-- ==== Sys2Proof/Machine/Arith.lean ====
section
/-! DEFINITION. The arithmetic terms of section 5.3 of the scope file. -/

namespace Sys2Proof.Machine

/-- clamp(x, a, b) on natural numbers (00 section 5.3). -/
def clampNat (x a b : Nat) : Nat := if x < a then a else if b < x then b else x

/-- clamp(x, a, b) on integers (00 section 5.3). -/
def clampInt (x a b : Int) : Int := if x < a then a else if b < x then b else x

/-- `num / den` rounded to nearest, halves away from zero (00 section 5.3). -/
def roundAway (num : Int) (den : Nat) : Int :=
  if 0 ≤ num then (((2 * num.natAbs + den) / (2 * den) : Nat) : Int)
  else -(((2 * num.natAbs + den) / (2 * den) : Nat) : Int)

/-- A count that saturates at `top` (00 section 5.3). -/
def satSucc (top v : Nat) : Nat := if v < top then v + 1 else top

end Sys2Proof.Machine
end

**WORK REQUEST**
Where a line of the entries above holds the word "else", return that line.

**WRITTEN RESPONSE**
def clampNat (x a b : Nat) : Nat := if x < a then a else if b < x then b else x
def clampInt (x a b : Int) : Int := if x < a then a else if b < x then b else x
  else -(((2 * num.natAbs + den) / (2 * den) : Nat) : Int)
def satSucc (top v : Nat) : Nat := if v < top then v + 1 else top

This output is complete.